:: Data supplied ::

@[simp] theorem hostWrite_frame (a : Nat) (v : Word) (s : State) :
    (hostWrite a v s).timebase = s.timebase ∧ (hostWrite a v s).partTime = s.partTime ∧
    (hostWrite a v s).resetting = s.resetting ∧ (hostWrite a v s).pins = s.pins ∧
    (hostWrite a v s).recv = s.recv ∧ (hostWrite a v s).loops = s.loops ∧ (hostWrite a v s).plan = s.plan ∧
    (hostWrite a v s).drive = s.drive ∧ (hostWrite a v s).track = s.track ∧ (hostWrite a v s).gov = s.gov ∧
    (hostWrite a v s).blade = s.blade ∧ (hostWrite a v s).contact = s.contact ∧
    (hostWrite a v s).dock = s.dock ∧ (hostWrite a v s).pending = s.pending ∧
    (hostWrite a v s).guard.machine = s.guard.machine ∧ (hostWrite a v s).guard.trip = s.guard.trip ∧
    (hostWrite a v s).guard.lift = s.guard.lift ∧ (hostWrite a v s).port.inHand = s.port.inHand ∧
    (hostWrite a v s).port.answer = s.port.answer ∧ (hostWrite a v s).port.requestCount = s.port.requestCount := by
  unfold hostWrite
  (repeat' split) <;> simp_all

@[simp] theorem State.hostWriteEvent_frame (s : State) (a : Nat) (v : Word) :
    (State.hostWriteEvent s a v).timebase = s.timebase ∧ (State.hostWriteEvent s a v).partTime = s.partTime ∧
    (State.hostWriteEvent s a v).resetting = s.resetting ∧ (State.hostWriteEvent s a v).pins = s.pins ∧
    (State.hostWriteEvent s a v).gov = s.gov ∧ (State.hostWriteEvent s a v).pending = s.pending := by
  unfold State.hostWriteEvent State.event State.whenRunning
  split
  · simp
  · split
    · dsimp only
      simp
    · simp

@[simp] theorem endRefresh_frame (m : Mirror) (s : State) :
    (endRefresh m s).timebase = s.timebase ∧ (endRefresh m s).partTime = s.partTime ∧
    (endRefresh m s).resetting = s.resetting ∧ (endRefresh m s).pins = s.pins ∧
    (endRefresh m s).recv = s.recv ∧ (endRefresh m s).loops = s.loops ∧ (endRefresh m s).plan = s.plan ∧
    (endRefresh m s).drive = s.drive ∧ (endRefresh m s).track = s.track ∧ (endRefresh m s).gov = s.gov ∧
    (endRefresh m s).blade = s.blade ∧ (endRefresh m s).contact = s.contact ∧
    (endRefresh m s).guard = s.guard ∧ (endRefresh m s).dock = s.dock ∧ (endRefresh m s).notice = s.notice ∧
    (endRefresh m s).pending = s.pending := by
  unfold endRefresh
  (repeat' split) <;> simp_all

@[simp] theorem snapshotExpiry_frame (s : State) :
    (snapshotExpiry s).timebase = s.timebase ∧ (snapshotExpiry s).partTime = s.partTime ∧
    (snapshotExpiry s).resetting = s.resetting ∧ (snapshotExpiry s).pins = s.pins ∧
    (snapshotExpiry s).recv = s.recv ∧ (snapshotExpiry s).loops = s.loops ∧ (snapshotExpiry s).plan = s.plan ∧
    (snapshotExpiry s).drive = s.drive ∧ (snapshotExpiry s).track = s.track ∧ (snapshotExpiry s).gov = s.gov ∧
    (snapshotExpiry s).blade = s.blade ∧ (snapshotExpiry s).contact = s.contact ∧
    (snapshotExpiry s).guard = s.guard ∧ (snapshotExpiry s).dock = s.dock ∧
    (snapshotExpiry s).notice = s.notice ∧ (snapshotExpiry s).pending = s.pending := by
  unfold snapshotExpiry
  split <;> simp

end Sys2Proof.Machine
end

:::

#### [Work to be completed]
Only lines with the string "resetting" belong in the answer; copy each of them from the listing.

#### [Completed task]
    (hostWrite a v s).resetting = s.resetting ∧ (hostWrite a v s).pins = s.pins ∧
    (State.hostWriteEvent s a v).resetting = s.resetting ∧ (State.hostWriteEvent s a v).pins = s.pins ∧
    (endRefresh m s).resetting = s.resetting ∧ (endRefresh m s).pins = s.pins ∧
    (snapshotExpiry s).resetting = s.resetting ∧ (snapshotExpiry s).pins = s.pins ∧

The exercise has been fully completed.